One warning up front, because it is the single most dangerous wrong assumption you can carry into this codebase: there is no router-level authorization. Adding the AuthedPubkey extractor to a handler only proves identity — that the caller signed a valid NIP-98 event. If a handler then forgets to call a require_* helper, it is authenticated-but-open to any signed-in pubkey. Auth here fails open, not closed, so authorization is each handler's own explicit responsibility (api.rs:13-15,101-137).
Two more silent traps the body expands on, named here so you carry them in: publish() must happen after the transaction commits (never inside with_tx), or the reactors observe rows that might roll back; and double-billing is prevented by atomic guards rather than naive read-then-write — per-activity charges use a conditional UPDATE ... WHERE billed_at IS NULL claim (checking rows_affected) backed by a UNIQUE index on invoice_item.activity_id, while monthly renewals (whose items have activity_id = NULL) use a transaction-scoped read-then-write guard on the tenant's renewed_at marker re-read inside the same transaction.
It's free functions and a global pool, not services/repositories
Internalize the actual shape before reaching for defaults, because the wrong default here (a Service or Repository holding a connection handle) is exactly what an agent reaches for:
- There are no service/repository objects holding a pool or connection. Data access is two modules of free functions —
query.rs(all reads/SELECTs) andcommand.rs(all writes). Reads calldb::pool()directly; writes either callpool()directly for single-statement updates or, for anything multi-step, run through thedb::with_txhelper and operate on a&mut Transaction— instead of threading a handle through call sites (query.rs:58-262,command.rs:14-705,db.rs:38-40,56-68). - The pool and the activity broadcast channel are process-wide globals in
OnceLocks (POOL,NOTIFY), set once bydb::init()at startup; reading before init or setting twice panics.
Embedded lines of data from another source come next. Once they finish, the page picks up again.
-- ==== Sys2Proof/Machine/Members.lean ====
section
/-! DEFINITION. Routed sessions, attestation, roles and the replication of group keys, as messages between members (19_wyrum_groups R443, R447,
R455-R459; 12_key_vault R269, R270; 07 R157, R162, R163). -/
namespace Sys2Proof.Machine

/-! #### Routed messages arrive (R443, R447, R459) -/

/-- At most 1,024 messages a second from each member are acted on. -/
def admitMessage (beat : Nat) (x : Member) : Option Member :=
  let (k, t) := x.window
  if k != 0 && beat < t + beatsS 1 then (if 1024 ≤ k then none else some { x with window := (k + 1, t) })
  else some { x with window := (1, beat) }

/-- Below the window of 64, or already seen. -/
def replayed (x : Member) (rseq : Nat) : Bool :=
  match x.rxHigh with
  | some h => decide (rseq + 64 < h) || x.rxSeen.contains rseq
  | none => false

/-- What is kept of a message that is acted on: its RSEQ, its place in the second's count, and that the member was heard. -/
def Member.heardAt (x : Member) (rseq beat : Nat) : Member :=
  let high := max rseq (x.rxHigh.getD 0)
  { x with rxHigh := some high, rxSeen := rseq :: x.rxSeen.filter (fun q => high ≤ q + 64), heard := beat }

/-- What a message from a member does, where its session, its RSEQ and its rate let it; `good` where an excluded member is not heard. -/
def fromMember (v : Via) (good : Bool) (f : State → State) (s : State) : State :=
  match member? s v.src with
  | none => s
  | some x =>
    if x.keys.isNone || (good && x.excluded) then dropCount v.port 1 s
    else if replayed x v.rseq then
      raisePort v.port 7 (updPort v.port (fun p => { p with replay := sat 0xFF (p.replay + 1) }) s)
    else match admitMessage s.beat x with
      | none => dropCount v.port 1 s
      | some x => f (updMember v.src (fun _ => x.heardAt v.rseq s.beat) s)

/-! #### Attestation (R458, R459) -/

def attestHours (s : State) : Nat := clip 1 168 (setting s 0x0D0804 15 8) * 450000000000

/-- ATTEST_REQ with a fresh nonce. -/
def askAttest (m : Nat) (s : State) : State :=
  let (nonce, s) := drawBytes 32 s
  sendRouted m 0x48 0 nonce
    (updMember m (fun x => { x with asked := some (nonce, s.beat), nextAttest := s.beat + attestHours s }) s)

/-- The 64 bytes an ATTEST_RESP signs. -/
def attestBytes (a : AttestMsg) : Bytes :=
  fit 32 a.nonce ++ fit 16 a.uid ++ leBytes 4 a.charterSeq ++ leBytes 1 a.state ++ leBytes 1 (ofBool a.debugOpen + 2 * ofBool a.measOk)
    ++ [0, 0] ++ leBytes 4 a.setId ++ leBytes 2 a.svn ++ [0, 0]

/-- Every FX_BOOT_MEAS field is EQUAL. -/
def measOk (s : State) : Bool := s.cus.up.meas.all (· == 1)

/-- What this device answers. -/
def attestOwn (nonce : Bytes) (s : State) : AttestMsg :=
  let r := s.cus.up.running
  let a : AttestMsg :=
    { nonce := nonce, uid := s.cus.otp.uid, charterSeq := (s.grp.charter.map (·.seq)).getD 0, state := (lcOf s).code
      debugOpen := s.cus.session.isSome, measOk := measOk s, setId := (r.map (·.setId)).getD 0, svn := (r.map (·.svn)).getD 0, sig := [] }
  { a with sig := algBytes .mldsaSignature 4627 [3] [ascii "KLQ attest", identityKey s, attestBytes a] }

/-- An excluded member's sessions are closed. -/
def exclude (m : Nat) (s : State) : State :=
  let s := raise_ 228 m (updMember m (fun x => { x with keys := none, helloMine := none, helloPeer := none, ctMine := none
                                                        excluded := true, attested := false, asked := none }) s)
  (List.range 4).foldl (fun t n =>
    if ((t.ports[n]?).map (fun p => p.keys.isSome && p.peer == m)).getD false then
      updPort n (fun p => { p with retryAt := some (t.beat + beatsS 1) }) (endSession n t)
    else t) s

/-- Live group keys of this device. -/
def liveGroupKeys (s : State) : List (Nat × KeySlot) :=
  s.kv.slots.filter (fun e => 15360 ≤ e.1 && e.1 ≤ 16383 && e.2.state == .live)

/-- The primary gives a member that joins every live group key (12 R270). -/
def replicateAll (m : Nat) (s : State) : State :=
  if isPrimary s then (liveGroupKeys s).foldl (fun t e => replicateTo e.1 e.2 m t) s else s

def attestReq (v : Via) (nonce : Bytes) (s : State) : State :=
  fromMember v true (fun s =>
    let a := attestOwn nonce s
    let s := sendRouted v.src 0x49 0 (attestBytes a ++ a.sig) (linkEngine s)
    if v.src = s.grp.primary then tryJoin s else s) s

/-- The member keeps its place only with all of R458. -/
def attestGood (s : State) (x : Member) (nonce : Bytes) (a : AttestMsg) : Bool :=
  mldsa87Ok "KLQ attest" x.identity (attestBytes a) a.sig && a.nonce == nonce && a.state == 4 && !a.debugOpen && a.measOk
    && ((s.grp.charter.map (·.minSvn)).getD 0) ≤ a.svn

def attestResp (v : Via) (a : AttestMsg) (s : State) : State :=
  fromMember v false (fun s =>
    match member? s v.src with
    | none => s
    | some x =>
      match x.asked with
      | none => s
      | some (nonce, _) =>
        let s :=
          if a.charterSeq < ((s.grp.charter.map (·.seq)).getD 0) then
            (securePorts s).foldl (fun t n => if ((t.ports[n]?).map (·.peer == v.src)).getD false then sendCharter n t else t) s
          else s
        if attestGood s x nonce a then
          let s := updMember v.src (fun x => { x with asked := none, attested := true, excluded := false }) s
          if x.attested then s else replicateAll v.src s
        else exclude v.src s) s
This is deliberate — it is what letsquery/commandstay free functions instead of carrying a handle (db.rs:15-54). - The shared, application-scoped service container is
Api(it holdsbilling,stripe,robot). It is constructed once, wrapped inArcinApi::router(), and installed as axum router state; handlers receive a cheaply-cloned reference asState<Arc<Api>>(the per-request cost is just a refcount bump, not a new instance). It is a thin authorization-and-orchestration surface, not a data handle (api.rs:50-99). - The crate is edition 2024, which is required for the let-chains (
&&-joinedletpatterns) ininfra.rs. Theasync |tx| { ... }closures thewith_txcallers use are not edition-gated — they were stabilized in Rust 1.85 and only need a recent toolchain, not edition 2024 specifically (Cargo.toml:2-4).
The module map and where new code goes
The module map is flat under backend/src — one job per module: api, billing, bitcoin, command, db, env, infra, models, query, robot, routes, stripe, wallet, web. backend is a dual library+binary crate, so this same set of modules is declared in two roots: lib.rs declares them as pub mod (the library root, the public/canonical declaration) and main.rs re-declares them as private mod for the binary entry point (lib.rs:1-14, main.rs:1-14).
The layering, so you know the call direction: a route handler performs authorization via Api helpers (require_admin / require_admin_or_tenant / require_tenant) when needed, then calls query (reads) / command (writes) / billing (orchestration), which call db. The integration leaves (stripe/wallet/bitcoin/robot) are composed in two places: billing.rs holds its own stripe/wallet/robot for the reconciliation loop, while Api holds stripe and robot that route handlers invoke directly (e.g. create_tenant calls api.robot.fetch_nostr_name and api.stripe.create_customer; create_stripe_session calls api.stripe.create_portal_session) — so the leaves are not composed exclusively by billing (routes/tenants.rs:76-94,263-280, billing.rs:25-33).
Where a new thing goes:
- An endpoint → a handler fn in the matching
routes/*.rsand a.route(...)line inApi::router(). Both files are required; "I added a handler but the route 404s" is the number-one gotcha here because the two live in different files (api.rs:66-99). - A read → a free async fn in
query.rs. - A write → a free fn in
command.rs(a single-statement write runs directly onpool(); a multi-step write that must be atomic is composed insidedb::with_txand publishes itsActivityafter commit). - A model or field →
models.rs, plus a numbered migration undermigrations/(pre-release the change is squashed into the current0001_init.sqlrather than appended). - A config var →
env.rs. - A third-party call → the matching leaf module (
stripe/wallet/bitcoin/robot, or the zooid sync ininfra.rs).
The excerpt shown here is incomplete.